§ **EXERCISE REQUIREMENTS**: Only the lines below starting at the one containing "Sets (.shl rd" and ending at the one containing "Sets (.mulhis rd" belong in the answer, each copied exactly.

§ **MATERIAL SHOWN**:
-- ==== Sys2Proof/Certificates/Slice0/Obligations.lean ====
section
/-!
DEFINITION. Sys2Proof/Certificates/Slice0/Obligations.lean: the statements about the 641, by family, with the words they are stated in.
-/

section Statements
open Sys2Proof Sys2Proof.Machine

/-! ## Words of the statements -/

namespace Sys2Proof

/-- The command completes, and what it leaves satisfies `post`. -/
def Gives (c : Instr) (s : State) (post : State → Prop) : Prop := ∃ t, exec c s = .next t ∧ post t

end Sys2Proof

/-! ## The Karpex core (R495 to R518) -/

namespace Sys2Proof

/-- The core runs at pc: it is clocked and neither locked up, halted nor waiting (R517, R669, R513), no interrupt is due (R516), no breakpoint
stops it (R673), and the fetch at pc delivers a word (R501, R503). -/
def CoreAt (s : State) : Prop :=
  s.coreReady = true ∧ s.interruptDue = false ∧ (s.bpHit = false ∨ s.core.passed = true) ∧ ∃ v, s.fetch .ok = .value v

/-- The general registers with `v` in `rd`; x0 takes nothing (R495). -/
def WithReg (s : State) (rd : Fin 16) (v : Word) : List Word := if rd.val = 0 then s.core.x else s.core.x.set rd.val v

/-- An instruction completes: the general registers become `x`, the pc `pc`, KPX_INSTRET counts it, and nothing else of the 641 changes. -/
def Runs (i : Instr) (s : State) (x : List Word) (pc : Word) : Prop :=
  Gives i s (fun t =>
    t.core = { s.core with x := x, pc := pc, passed := false, held := false } ∧
    t.g F.KPX_INSTRET_COUNT = (s.g F.KPX_INSTRET_COUNT + 1) % 2 ^ 64 ∧
    Quiet (fun k => k = F.KPX_INSTRET_COUNT.key) { s with core := t.core } t)

/-- An instruction writes one register and goes on with the next. -/
def Sets (i : Instr) (s : State) (rd : Fin 16) (v : Word) : Prop := Runs i s (WithReg s rd v) (s.core.pc + 4)

/-- The keys of the registers that an exception writes (R515). -/
def trapKeys (k : Nat) : Prop :=
  k = F.KPX_TRAPPC_PC.key ∨ k = F.KPX_TRAPCAUSE_CAUSE.key ∨ k = F.KPX_TRAPADDR_ADDR.key ∨ k = F.KPX_TRAPWORD_WORD.key ∨
  k = F.KPX_STATUS_PRIV.key

/-- The entry of an exception as R515 lists it: TRAPPC, TRAPCAUSE, TRAPADDR and TRAPWORD, the privilege saved, Keeper privilege, INTRAP, and the
pc at TRAPVEC; no general register changes. -/
def Trapped (s : State) (cause : Nat) (pc addr : Word) (word : BitVec 32) (t : State) : Prop :=
  t.g F.KPX_TRAPPC_PC = pc.toNat ∧ t.g F.KPX_TRAPCAUSE_CAUSE = cause ∧ t.g F.KPX_TRAPADDR_ADDR = addr.toNat ∧
  t.g F.KPX_TRAPWORD_WORD = word.toNat ∧ t.g F.KPX_STATUS_RETPRIV = s.g F.KPX_STATUS_PRIV ∧ t.g F.KPX_STATUS_PRIV = 0 ∧
  t.g F.KPX_STATUS_INTRAP = 1 ∧ t.g F.KPX_STATUS_INTEN = s.g F.KPX_STATUS_INTEN ∧
  t.core = { s.core with pc := BitVec.ofNat 64 (s.g F.KPX_TRAPVEC_ADDR), passed := false, held := false } ∧
  Quiet trapKeys { s with core := t.core } t

end Sys2Proof

/-- The four divisions, with their corner, and the two counts of bits (R508). A division by zero raises DIVZERO: cause 11, the instruction's own address and word (R508, R514, R515). -/
def Obligations.divisionsAndCounts : Prop :=
  (∀ (s : State) (rd rs1 rs2 : Fin 16), CoreAt s →
      let a := s.xr rs1
      let b := s.xr rs2
      (b ≠ 0 → Sets (.quou rd rs1 rs2) s rd (BitVec.ofNat 64 (a.toNat / b.toNat))) ∧
      (b ≠ 0 → Sets (.modu rd rs1 rs2) s rd (BitVec.ofNat 64 (a.toNat % b.toNat))) ∧
      (b ≠ 0 → (a.toInt ≠ -2 ^ 63 ∨ b.toInt ≠ -1) → Sets (.quos rd rs1 rs2) s rd (BitVec.ofInt 64 (a.toInt.tdiv b.toInt))) ∧
      (b ≠ 0 → (a.toInt ≠ -2 ^ 63 ∨ b.toInt ≠ -1) → Sets (.mods rd rs1 rs2) s rd (BitVec.ofInt 64 (a.toInt.tmod b.toInt))) ∧
      (a.toInt = -2 ^ 63 → b.toInt = -1 → Sets (.quos rd rs1 rs2) s rd (BitVec.ofInt 64 (2 ^ 63 - 1)) ∧ Sets (.mods rd rs1 rs2) s rd 0) ∧
      (∃ n : Nat, Sets (.lzc rd rs1) s rd (BitVec.ofNat 64 n) ∧ n ≤ 64 ∧ a.toNat < 2 ^ (64 - n) ∧ (n < 64 → 2 ^ (63 - n) ≤ a.toNat)) ∧
      Sets (.ones rd rs1) s rd (BitVec.ofNat 64 ((List.range 64).countP (fun k => a.toNat.testBit k)))) ∧
  (∀ (s : State) (rd rs1 rs2 : Fin 16), CoreAt s → s.b F.KPX_STATUS_INTRAP = false → s.atApplet = false → s.xr rs2 = 0 →
      let word := fun (fn : Nat) => (LarvaOp.a fn rd rs1 rs2).word
      Gives (.quou rd rs1 rs2) s (Trapped s 11 s.core.pc 0 (word 0x0d)) ∧ Gives (.modu rd rs1 rs2) s (Trapped s 11 s.core.pc 0 (word 0x0e)) ∧
      Gives (.quos rd rs1 rs2) s (Trapped s 11 s.core.pc 0 (word 0x0f)) ∧ Gives (.mods rd rs1 rs2) s (Trapped s 11 s.core.pc 0 (word 0x10)))

/-- The results of the A-format instructions (R508), of every one but the divisions by zero. The I-format instructions (R509): constants are sign- or zero-extended as the table says, HIGH shifts by 18, PCREL and CALL count in words,
JUMPR goes to a multiple of 4. -/
def Obligations.aluResults : Prop :=
  (∀ (s : State) (rd rs1 rs2 : Fin 16), CoreAt s →
      let a := s.xr rs1
      let b := s.xr rs2
      let sh := b.toNat % 64
      Sets (.addOp rd rs1 rs2) s rd (a + b) ∧
      Sets (.subOp rd rs1 rs2) s rd (a - b) ∧
      Sets (.andOp rd rs1 rs2) s rd (a &&& b) ∧
      Sets (.orOp rd rs1 rs2) s rd (a ||| b) ∧
      Sets (.xorOp rd rs1 rs2) s rd (a ^^^ b) ∧
      Sets (.shl rd rs1 rs2) s rd (BitVec.ofNat 64 (a.toNat * 2 ^ sh)) ∧
      Sets (.shr rd rs1 rs2) s rd (BitVec.ofNat 64 (a.toNat / 2 ^ sh)) ∧
      Sets (.shra rd rs1 rs2) s rd (BitVec.ofInt 64 (a.toInt / 2 ^ sh)) ∧
      Sets (.clt rd rs1 rs2) s rd (if a.toInt < b.toInt then 1 else 0) ∧
      Sets (.cltu rd rs1 rs2) s rd (if a.toNat < b.toNat then 1 else 0) ∧
      Sets (.mulOp rd rs1 rs2) s rd (BitVec.ofNat 64 (a.toNat * b.toNat)) ∧
      Sets (.mulhiu rd rs1 rs2) s rd (BitVec.ofNat 64 (a.toNat * b.toNat / 2 ^ 64)) ∧
      Sets (.mulhis rd rs1 rs2) s rd (BitVec.ofInt 64 (a.toInt * b.toInt / 2 ^ 64)) ∧
      Sets (.selnz rd rs1 rs2) s rd (if b = 0 then s.xr rd else a) ∧
      Sets (.rotr rd rs1 rs2) s rd (a >>> sh ||| a <<< (64 - sh))) ∧
  (∀ (s : State) (rd rs1 : Fin 16) (imm : BitVec 18) (amount : BitVec 6), CoreAt s →
      let a := s.xr rs1
      let pc := s.core.pc
      let words := BitVec.ofInt 64 (4 * imm.toInt)
      Sets (.addk rd rs1 imm) s rd (BitVec.ofInt 64 (a.toInt + imm.toInt)) ∧
      Sets (.andk rd rs1 imm) s rd (a &&& BitVec.ofNat 64 imm.toNat) ∧
      Sets (.ork rd rs1 imm) s rd (a ||| BitVec.ofNat 64 imm.toNat) ∧
      Sets (.xork rd rs1 imm) s rd (a ^^^ BitVec.ofNat 64 imm.toNat) ∧
      Sets (.shlk rd rs1 amount) s rd (BitVec.ofNat 64 (a.toNat * 2 ^ amount.toNat)) ∧
      Sets (.shrk rd rs1 amount) s rd (BitVec.ofNat 64 (a.toNat / 2 ^ amount.toNat)) ∧
      Sets (.shrak rd rs1 amount) s rd (BitVec.ofInt 64 (a.toInt / 2 ^ amount.toNat)) ∧
      Sets (.cltk rd rs1 imm) s rd (if a.toInt < imm.toInt then 1 else 0) ∧
      Sets (.cltuk rd rs1 imm) s rd (if a.toNat < (BitVec.ofInt 64 imm.toInt).toNat then 1 else 0) ∧
      Sets (.highOp rd imm) s rd (BitVec.ofInt 64 (imm.toInt * 2 ^ 18)) ∧
      Sets (.pcrel rd imm) s rd (pc + words) ∧
      Runs (.callOp rd imm) s (WithReg s rd (pc + 4)) (pc + words) ∧
      ((a + words).toNat % 4 = 0 → Runs (.jumpr rd rs1 imm) s (WithReg s rd (pc + 4)) (a + words)))

/-- The branches (R512). -/
def Obligations.branches : Prop :=
  ∀ (s : State) (rs1 rs2 : Fin 16) (off : BitVec 18), CoreAt s →
    let a := s.xr rs1
    let b := s.xr rs2
    let goes := fun (i : Instr) (c : Prop) => (c → Runs i s s.core.x (s.core.pc + BitVec.ofInt 64 (4 * off.toInt))) ∧
      (¬ c → Runs i s s.core.x (s.core.pc + 4))
    goes (.ifeq rs1 rs2 off) (a = b) ∧ goes (.ifne rs1 rs2 off) (a ≠ b) ∧
    goes (.iflt rs1 rs2 off) (a.toInt < b.toInt) ∧ goes (.ifge rs1 rs2 off) (b.toInt ≤ a.toInt) ∧
    goes (.ifltu rs1 rs2 off) (a.toNat < b.toNat) ∧ goes (.ifgeu rs1 rs2 off) (b.toNat ≤ a.toNat)

namespace Sys2Proof

/-- Where plain memory of the map lies behind the `n` bytes at an address: at Applet privilege the data window (R503), at Keeper privilege
on-chip SRAM and Keeper's part of secure SRAM (R501, R502). -/
def PlainAt (s : State) (a n : Nat) : Option Nat :=
  if s.atApplet then (if s.b F.KPX_ASLOT_MAPPED && 0x10000 ≤ a && a + n ≤ 0x14000 then some (0x20020000 + s.g F.KPX_ASLOT_SLOT * 0x4000 + (a - 0x10000)) else none)
  else if a + n ≤ 0x600000 then some a
  else if 0x20000000 ≤ a && a + n ≤ 0x20020000 then some a
  else none

/-- The number that `n` bytes from an address of memory spell, the lowest first (R495). -/
def littleEndian (s : State) (p : Nat) : Nat → Nat
  | 0 => 0
  | n + 1 => (s.byte p).toNat + 256 * littleEndian s (p + 1) n

/-- A signed number of `w` bits. -/
def signed (w v : Nat) : Int := if v < 2 ^ (w - 1) then (v : Int) else (v : Int) - 2 ^ w

end Sys2Proof

/-- The loads (R510) from plain memory: aligned, they put the bytes into rt, extended as the table says, at either privilege. -/
def Obligations.loads : Prop :=
  ∀ (s : State) (rt rs1 : Fin 16) (off : BitVec 18) (ecc : Ecc) (p : Nat), CoreAt s →
    let a := (s.xr rs1 + BitVec.ofInt 64 off.toInt).toNat
    (PlainAt s a 8 = some p → a % 8 = 0 → Sets (.ld64 rt rs1 off ecc) s rt (BitVec.ofNat 64 (littleEndian s p 8))) ∧
    (PlainAt s a 4 = some p → a % 4 = 0 → Sets (.ld32s rt rs1 off ecc) s rt (BitVec.ofInt 64 (signed 32 (littleEndian s p 4))) ∧
      Sets (.ld32u rt rs1 off ecc) s rt (BitVec.ofNat 64 (littleEndian s p 4))) ∧
    (PlainAt s a 2 = some p → a % 2 = 0 → Sets (.ld16s rt rs1 off ecc) s rt (BitVec.ofInt 64 (signed 16 (littleEndian s p 2))) ∧
      Sets (.ld16u rt rs1 off ecc) s rt (BitVec.ofNat 64 (littleEndian s p 2))) ∧
    (PlainAt s a 1 = some p → Sets (.ld8s rt rs1 off ecc) s rt (BitVec.ofInt 64 (signed 8 (littleEndian s p 1))) ∧
      Sets (.ld8u rt rs1 off ecc) s rt (BitVec.ofNat 64 (littleEndian s p 1)))

namespace Sys2Proof

/-- What a store of `n` bytes at `p` leaves: the bytes of rt there, the lowest first, every other byte as it was, the pc at the next
instruction, and nothing else changed. -/
def Stored (s : State) (p n : Nat) (v : Word) (t : State) : Prop :=
  (∀ k < n, t.byte (p + k) = BitVec.ofNat 8 (v.toNat / 256 ^ k)) ∧
  (∀ b, b < p ∨ p + n ≤ b → t.byte b = s.byte b) ∧
  t.core = { s.core with pc := s.core.pc + 4, passed := false, held := false } ∧
  t.g F.KPX_INSTRET_COUNT = (s.g F.KPX_INSTRET_COUNT + 1) % 2 ^ 64 ∧
  Quiet (fun k => k = F.KPX_INSTRET_COUNT.key) { s with core := t.core, mem := t.mem } t

end Sys2Proof

/-- The stores (R510) to plain memory. At Keeper privilege a misaligned load raises cause 5 and a misaligned store cause 6, with the address in TRAPADDR and the instruction in TRAPWORD;
nothing is loaded or stored (R510, R514, R515). -/
def Obligations.stores : Prop :=
  (∀ (s : State) (rt rs1 : Fin 16) (off : BitVec 18) (ecc : Ecc) (p : Nat), CoreAt s →
      let a := (s.xr rs1 + BitVec.ofInt 64 off.toInt).toNat
      (PlainAt s a 8 = some p → a % 8 = 0 → Gives (.st64 rt rs1 off ecc) s (Stored s p 8 (s.xr rt))) ∧
      (PlainAt s a 4 = some p → a % 4 = 0 → Gives (.st32 rt rs1 off ecc) s (Stored s p 4 (s.xr rt))) ∧
      (PlainAt s a 2 = some p → a % 2 = 0 → Gives (.st16 rt rs1 off ecc) s (Stored s p 2 (s.xr rt))) ∧
      (PlainAt s a 1 = some p → Gives (.st8 rt rs1 off ecc) s (Stored s p 1 (s.xr rt)))) ∧
  (∀ (s : State) (rt rs1 : Fin 16) (off : BitVec 18) (ecc : Ecc), CoreAt s → s.b F.KPX_STATUS_INTRAP = false → s.atApplet = false →
      let addr := s.xr rs1 + BitVec.ofInt 64 off.toInt
      let word := fun (op : Nat) => (LarvaOp.m op rt rs1 off).word
      (addr.toNat % 8 ≠ 0 → Gives (.ld64 rt rs1 off ecc) s (Trapped s 5 s.core.pc addr (word 0x10)) ∧
        Gives (.st64 rt rs1 off ecc) s (Trapped s 6 s.core.pc addr (word 0x18))) ∧
      (addr.toNat % 4 ≠ 0 → Gives (.ld32s rt rs1 off ecc) s (Trapped s 5 s.core.pc addr (word 0x11)) ∧
        Gives (.ld32u rt rs1 off ecc) s (Trapped s 5 s.core.pc addr (word 0x12)) ∧
        Gives (.st32 rt rs1 off ecc) s (Trapped s 6 s.core.pc addr (word 0x19))) ∧
      (addr.toNat % 2 ≠ 0 → Gives (.ld16s rt rs1 off ecc) s (Trapped s 5 s.core.pc addr (word 0x13)) ∧
        Gives (.ld16u rt rs1 off ecc) s (Trapped s 5 s.core.pc addr (word 0x14)) ∧
        Gives (.st16 rt rs1 off ecc) s (Trapped s 6 s.core.pc addr (word 0x1a))))
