/-! ## violation -/

@[simp] theorem State.violation_pending (s : State) (p : Nat) : (s.violation p).pending = s.pending := by rw [(quiet_violation s p).2]
@[simp] theorem State.violation_fuse (s : State) (p : Nat) : (s.violation p).fuse = s.fuse := by rw [(quiet_violation s p).2]
@[simp] theorem State.violation_nvm (s : State) (p : Nat) : (s.violation p).nvm = s.nvm := by rw [(quiet_violation s p).2]
@[simp] theorem State.violation_mod (s : State) (p : Nat) : (s.violation p).mod = s.mod := by rw [(quiet_violation s p).2]
@[simp] theorem State.violation_holds (s : State) (p : Nat) : (s.violation p).holds = s.holds := by rw [(quiet_violation s p).2]
@[simp] theorem State.violation_carWin (s : State) (p : Nat) : (s.violation p).carWin = s.carWin := by rw [(quiet_violation s p).2]
@[simp] theorem State.violation_jobWin (s : State) (p : Nat) : (s.violation p).jobWin = s.jobWin := by rw [(quiet_violation s p).2]
@[simp] theorem State.violation_callWin (s : State) (p : Nat) : (s.violation p).callWin = s.callWin := by rw [(quiet_violation s p).2]
@[simp] theorem State.violation_keyWin (s : State) (p : Nat) : (s.violation p).keyWin = s.keyWin := by rw [(quiet_violation s p).2]
@[simp] theorem State.violation_bar (s : State) (p : Nat) : (s.violation p).bar = s.bar := by rw [(quiet_violation s p).2]
@[simp] theorem State.violation_cpc (s : State) (p : Nat) : (s.violation p).cpc = s.cpc := by rw [(quiet_violation s p).2]
@[simp] theorem State.violation_car (s : State) (p : Nat) : (s.violation p).car = s.car := by rw [(quiet_violation s p).2]
@[simp] theorem State.violation_dor0 (s : State) (p : Nat) : (s.violation p).dor0 = s.dor0 := by rw [(quiet_violation s p).2]
@[simp] theorem State.violation_dor1 (s : State) (p : Nat) : (s.violation p).dor1 = s.dor1 := by rw [(quiet_violation s p).2]
@[simp] theorem State.violation_cb0 (s : State) (p : Nat) : (s.violation p).cb0 = s.cb0 := by rw [(quiet_violation s p).2]
@[simp] theorem State.violation_cb1 (s : State) (p : Nat) : (s.violation p).cb1 = s.cb1 := by rw [(quiet_violation s p).2]
@[simp] theorem State.violation_tsy (s : State) (p : Nat) : (s.violation p).tsy = s.tsy := by rw [(quiet_violation s p).2]
@[simp] theorem State.violation_grp (s : State) (p : Nat) : (s.violation p).grp = s.grp := by rw [(quiet_violation s p).2]
@[simp] theorem State.violation_dse (s : State) (p : Nat) : (s.violation p).dse = s.dse := by rw [(quiet_violation s p).2]
@[simp] theorem State.violation_key (s : State) (p : Nat) : (s.violation p).key = s.key := by rw [(quiet_violation s p).2]
@[simp] theorem State.violation_lva (s : State) (p : Nat) : (s.violation p).lva = s.lva := by rw [(quiet_violation s p).2]
@[simp] theorem State.violation_core (s : State) (p : Nat) : (s.violation p).core = s.core := by rw [(quiet_violation s p).2]
@[simp] theorem State.violation_ten (s : State) (p : Nat) : (s.violation p).ten = s.ten := by rw [(quiet_violation s p).2]
@[simp] theorem State.violation_emc (s : State) (p : Nat) : (s.violation p).emc = s.emc := by rw [(quiet_violation s p).2]
@[simp] theorem State.violation_host (s : State) (p : Nat) : (s.violation p).host = s.host := by rw [(quiet_violation s p).2]
@[simp] theorem State.violation_mgt (s : State) (p : Nat) : (s.violation p).mgt = s.mgt := by rw [(quiet_violation s p).2]
@[simp] theorem State.violation_mgtReply (s : State) (p : Nat) : (s.violation p).mgtReply = s.mgtReply := by rw [(quiet_violation s p).2]
@[simp] theorem State.violation_dbg (s : State) (p : Nat) : (s.violation p).dbg = s.dbg := by rw [(quiet_violation s p).2]
@[simp] theorem State.violation_mem (s : State) (p : Nat) : (s.violation p).mem = s.mem := by rw [(quiet_violation s p).2]
@[simp] theorem State.violation_memFill (s : State) (p : Nat) : (s.violation p).memFill = s.memFill := by rw [(quiet_violation s p).2]
@[simp] theorem State.violation_readOut (s : State) (p : Nat) : (s.violation p).readOut = s.readOut := by rw [(quiet_violation s p).2]
@[simp] theorem State.violation_freeCount (s : State) (p : Nat) : (s.violation p).freeCount = s.freeCount := by rw [(quiet_violation s p).2]
@[simp] theorem State.violation_tick (s : State) (p : Nat) : (s.violation p).tick = s.tick := by rw [(quiet_violation s p).2]

/-! ## settle -/

@[simp] theorem State.settle_pending (s : State)  : s.settle.pending = s.pending := by rw [(still_settle s).2]
@[simp] theorem State.settle_fuse (s : State)  : s.settle.fuse = s.fuse := by rw [(still_settle s).2]
@[simp] theorem State.settle_nvm (s : State)  : s.settle.nvm = s.nvm := by rw [(still_settle s).2]
@[simp] theorem State.settle_mod (s : State)  : s.settle.mod = s.mod := by rw [(still_settle s).2]
@[simp] theorem State.settle_holds (s : State)  : s.settle.holds = s.holds := by rw [(still_settle s).2]
@[simp] theorem State.settle_carWin (s : State)  : s.settle.carWin = s.carWin := by rw [(still_settle s).2]
@[simp] theorem State.settle_jobWin (s : State)  : s.settle.jobWin = s.jobWin := by rw [(still_settle s).2]
@[simp] theorem State.settle_callWin (s : State)  : s.settle.callWin = s.callWin := by rw [(still_settle s).2]
@[simp] theorem State.settle_keyWin (s : State)  : s.settle.keyWin = s.keyWin := by rw [(still_settle s).2]
@[simp] theorem State.settle_bar (s : State)  : s.settle.bar = s.bar := by rw [(still_settle s).2]
@[simp] theorem State.settle_cpc (s : State)  : s.settle.cpc = s.cpc := by rw [(still_settle s).2]
@[simp] theorem State.settle_car (s : State)  : s.settle.car = s.car := by rw [(still_settle s).2]
@[simp] theorem State.settle_dor0 (s : State)  : s.settle.dor0 = s.dor0 := by rw [(still_settle s).2]
@[simp] theorem State.settle_dor1 (s : State)  : s.settle.dor1 = s.dor1 := by rw [(still_settle s).2]
@[simp] theorem State.settle_cb0 (s : State)  : s.settle.cb0 = s.cb0 := by rw [(still_settle s).2]
@[simp] theorem State.settle_cb1 (s : State)  : s.settle.cb1 = s.cb1 := by rw [(still_settle s).2]
@[simp] theorem State.settle_tsy (s : State)  : s.settle.tsy = s.tsy := by rw [(still_settle s).2]
@[simp] theorem State.settle_grp (s : State)  : s.settle.grp = s.grp := by rw [(still_settle s).2]
@[simp] theorem State.settle_dse (s : State)  : s.settle.dse = s.dse := by rw [(still_settle s).2]
@[simp] theorem State.settle_key (s : State)  : s.settle.key = s.key := by rw [(still_settle s).2]
@[simp] theorem State.settle_lva (s : State)  : s.settle.lva = s.lva := by rw [(still_settle s).2]
@[simp] theorem State.settle_core (s : State)  : s.settle.core = s.core := by rw [(still_settle s).2]
@[simp] theorem State.settle_ten (s : State)  : s.settle.ten = s.ten := by rw [(still_settle s).2]
@[simp] theorem State.settle_emc (s : State)  : s.settle.emc = s.emc := by rw [(still_settle s).2]
@[simp] theorem State.settle_host (s : State)  : s.settle.host = s.host := by rw [(still_settle s).2]
@[simp] theorem State.settle_mgt (s : State)  : s.settle.mgt = s.mgt := by rw [(still_settle s).2]
@[simp] theorem State.settle_mgtReply (s : State)  : s.settle.mgtReply = s.mgtReply := by rw [(still_settle s).2]
@[simp] theorem State.settle_dbg (s : State)  : s.settle.dbg = s.dbg := by rw [(still_settle s).2]
@[simp] theorem State.settle_mem (s : State)  : s.settle.mem = s.mem := by rw [(still_settle s).2]
@[simp] theorem State.settle_memFill (s : State)  : s.settle.memFill = s.memFill := by rw [(still_settle s).2]
@[simp] theorem State.settle_readOut (s : State)  : s.settle.readOut = s.readOut := by rw [(still_settle s).2]
@[simp] theorem State.settle_freeCount (s : State)  : s.settle.freeCount = s.freeCount := by rw [(still_settle s).2]
@[simp] theorem State.settle_tick (s : State)  : s.settle.tick = s.tick := by rw [(still_settle s).2]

§ **RESPONSE TO THIS TASK**:
      Sets (.shl rd rs1 rs2) s rd (BitVec.ofNat 64 (a.toNat * 2 ^ sh)) ∧
      Sets (.shr rd rs1 rs2) s rd (BitVec.ofNat 64 (a.toNat / 2 ^ sh)) ∧
      Sets (.shra rd rs1 rs2) s rd (BitVec.ofInt 64 (a.toInt / 2 ^ sh)) ∧
      Sets (.clt rd rs1 rs2) s rd (if a.toInt < b.toInt then 1 else 0) ∧
      Sets (.cltu rd rs1 rs2) s rd (if a.toNat < b.toNat then 1 else 0) ∧
      Sets (.mulOp rd rs1 rs2) s rd (BitVec.ofNat 64 (a.toNat * b.toNat)) ∧
      Sets (.mulhiu rd rs1 rs2) s rd (BitVec.ofNat 64 (a.toNat * b.toNat / 2 ^ 64)) ∧
      Sets (.mulhis rd rs1 rs2) s rd (BitVec.ofInt 64 (a.toInt * b.toInt / 2 ^ 64)) ∧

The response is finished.